Nigeria’s government faces parallel choices. It can sustain the Deep Blue Project through consistent budgeting and resist pressures to divert maritime security resources to other priorities. It can enforce transparent contracting in the minerals sector and resist opaque deals that generate short-term revenue while mortgaging long-term governance. It can build institutional capacity for managing sensitive partnerships even when bureaucratic inertia and political pressures favor the status quo.

These are not simple choices. They require sustained political commitment, resource allocation, and willingness to prioritize long-term capacity over immediate returns. But they are choices that will determine whether the U.S.-Nigeria security relationship becomes substantive or remains primarily symbolic. The Joint Working Group framework provides structure. Whether it produces results depends on whether both governments follow through with the investments and institutional reforms that convert framework into functioning partnership.

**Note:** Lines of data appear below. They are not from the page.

-- ==== Sys2Proof/Certificates/Slice0/Obligations.lean ====
section
/-! DEFINITION. The statements for the provers, from the numbered rules of spec/. Where a statement names
`engineConfig`, it does so because `exec` runs with it: none rests on the values of A or IVMAP (log entries 1 and 2),
and none on the register values of `State.reset` (log entry 3). -/

open Sys2Proof Sys2Proof.Machine Sys2Proof.Safety

namespace Sys2Proof.Reference

/-- rotl32 as R13 prints it, over the naturals. -/
def rotl (w n : Nat) : Nat := (w * 2 ^ n) % 2 ^ 32 + w / 2 ^ (32 - n)

/-- g as R107 prints it, over the naturals: the sum modulo 2^32, the exact square, the two halves folded. -/
def g (u v : Nat) : Nat :=
  let sq := ((u + v) % 2 ^ 32) * ((u + v) % 2 ^ 32)
  (sq % 2 ^ 32) ^^^ (sq / 2 ^ 32)

/-- The value of a vector of words as one 256-bit number, word 0 least significant (R104). -/
def wide (w : Words) : Nat := ∑ j : Fin 8, w[j].toNat * 2 ^ (32 * j.val)

/-- The generator as integers: eight words of X, the counter as one 256-bit number, the carry. -/
structure Gen where
  X : Fin 8 → Nat
  C : Nat
  b : Nat

/-- The integers the generator registers stand for. -/
def ofGenerator (r : Generator) : Gen := ⟨fun j => r.X[j].toNat, wide r.C, r.b.toNat⟩

/-- One Step in integers: the counter by one wide addition (R104), then X by the closed form of R111. -/
def next (A : Nat) (r : Gen) : Gen :=
  let T := r.C + A + r.b
  let C := T % 2 ^ 256
  let G : Fin 8 → Nat := fun j => g (r.X j) (C / 2 ^ (32 * j.val) % 2 ^ 32)
  { X := fun j =>
      if j.val % 2 = 0 then (G j + rotl (G (j + 7)) 16 + rotl (G (j + 6)) 16) % 2 ^ 32
      else (G j + rotl (G (j + 7)) 8 + G (j + 6)) % 2 ^ 32
    C := C
    b := T / 2 ^ 256 }

/-- Commands carried out one after another (R56). -/
def perform : List Instr → State → Result
  | [], s => .next s
  | i :: is, s =>
    match exec i s with
    | .next t => perform is t
    | .fault f => .fault f
    | .refused r => .refused r

end Sys2Proof.Reference

/-! ### Frames (30_encoding.md) -/

/-- R62: a frame is an 8-byte header and the operand bytes, and the header layout, byte by byte. -/
def Obligations.HeaderBytesGiveFields : Prop :=
  (∀ b0 b1 b2 b3 b4 b5 b6 b7 : Byte,
    Header.ofBits (headerBits [b0, b1, b2, b3, b4, b5, b6, b7]) =
      { OP   := b0.extractLsb' 0 4
        N    := b0.extractLsb' 4 1
        RSV0 := b0.extractLsb' 5 3
        ALEN := b1
        RSV1 := b3 ++ b2
        DLEN := b7 ++ b6 ++ b5 ++ b4 }) ∧
  (∀ i : Instr, i.wf = true →
    ∃ header : List Byte, header.length = 8 ∧ encode i = header ++ i.paramBytes ++ i.dataBytes ∧
      let h := Header.ofBits (headerBits header)
      h.ALEN.toNat = i.paramBytes.length ∧ h.DLEN.toNat = i.dataBytes.length ∧ (h.N = 1 ↔ i.ivAbsent = true) ∧
        h.RSV0 = 0 ∧ h.RSV1 = 0)

/-- R65: a header selects an opcode exactly when a row of the opcode map selects it; at most one row does; the OP
values 0 and 8 to 15 select none. -/
def Obligations.HeaderSelectionMatchesOpcodeMap : Prop :=
  (∀ (H : BitVec 64) (op : Opcode),
    (Header.ofBits H).select = .ok op ↔ ∃ row ∈ opcodeTable, row.op = op ∧ row.selects H = true) ∧
  (∀ H : BitVec 64, ∀ row ∈ opcodeTable, ∀ other ∈ opcodeTable,
    row.selects H = true → other.selects H = true → row = other) ∧
  (∀ (H : BitVec 64) (op : Opcode), (Header.ofBits H).OP = 0 ∨ 8 ≤ (Header.ofBits H).OP.toNat →
    (Header.ofBits H).select ≠ .ok op)

/-- From R67: exactly these headers are illegal, and a whole frame with one is consumed, changes no state and is answered
IllegalCommand with empty result, in every phase. The form of the command channel (log entry 5), the premise `resetDue`
and the counting of the frame in `resets` (log entry 6) are the model's choice. Reset, where it strikes first, wins
(`ResetAbandonsFrame`). -/
def Obligations.IllegalHeadersAreRejected : Prop :=
  ∀ (H : BitVec 64) (body : List Byte) (s : State),
    let h := Header.ofBits H
    let op := h.OP.toNat
    s.cmdIn = leBytes 8 H.toNat ++ body → h.ALEN.toNat + h.DLEN.toNat ≤ body.length → resetDue s.resets = false →
    ((op = 0 ∨ 8 ≤ op) ∨ h.RSV0 ≠ 0 ∨ h.RSV1 ≠ 0 ∨
      (h.N = 1 ∧ (op = 1 ∨ op = 3 ∨ op = 4 ∨ op = 5)) ∨
      (h.ALEN ≠ 0 ∧ (op = 3 ∨ op = 4 ∨ op = 5)) ∨
      (h.ALEN ≠ 0 ∧ h.N = 1 ∧ (op = 2 ∨ op = 6 ∨ op = 7)) ∨
      (h.DLEN ≠ 0 ∧ (op = 1 ∨ op = 2 ∨ op = 3)) →
      step s = .next
        { s with
          cmdIn := body.drop (h.ALEN.toNat + h.DLEN.toNat)
          resets := countFrames 1 s.resets
          responses := s.responses ++ [⟨.illegalCommand, []⟩] }) ∧
    (¬ ((op = 0 ∨ 8 ≤ op) ∨ h.RSV0 ≠ 0 ∨ h.RSV1 ≠ 0 ∨
      (h.N = 1 ∧ (op = 1 ∨ op = 3 ∨ op = 4 ∨ op = 5)) ∨
      (h.ALEN ≠ 0 ∧ (op = 3 ∨ op = 4 ∨ op = 5)) ∨
      (h.ALEN ≠ 0 ∧ h.N = 1 ∧ (op = 2 ∨ op = 6 ∨ op = 7)) ∨
      (h.DLEN ≠ 0 ∧ (op = 1 ∨ op = 2 ∨ op = 3))) →
      ∃ i, step s = exec i
        { s with cmdIn := body.drop (h.ALEN.toNat + h.DLEN.toNat), resets := countFrames 1 s.resets })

For U.S. national security strategy, the question is straightforward. Does Washington treat Nigeria as a pivot state whose stability and capacity affect broader regional outcomes, or as one more country on a long list of partnerships that receive attention only during crises? The evidence suggests Nigeria belongs in the first category. Its population, economy, security challenges, and resource endowments all position it as a state whose trajectory shapes West African stability. The United States can engage seriously and help build the capacities that serve both Nigerian and American interests, or it can remain distant and watch other powers shape Nigeria’s future. What it cannot do is pretend that Nigeria’s choices do not affect American security interests. They do, and increasingly so.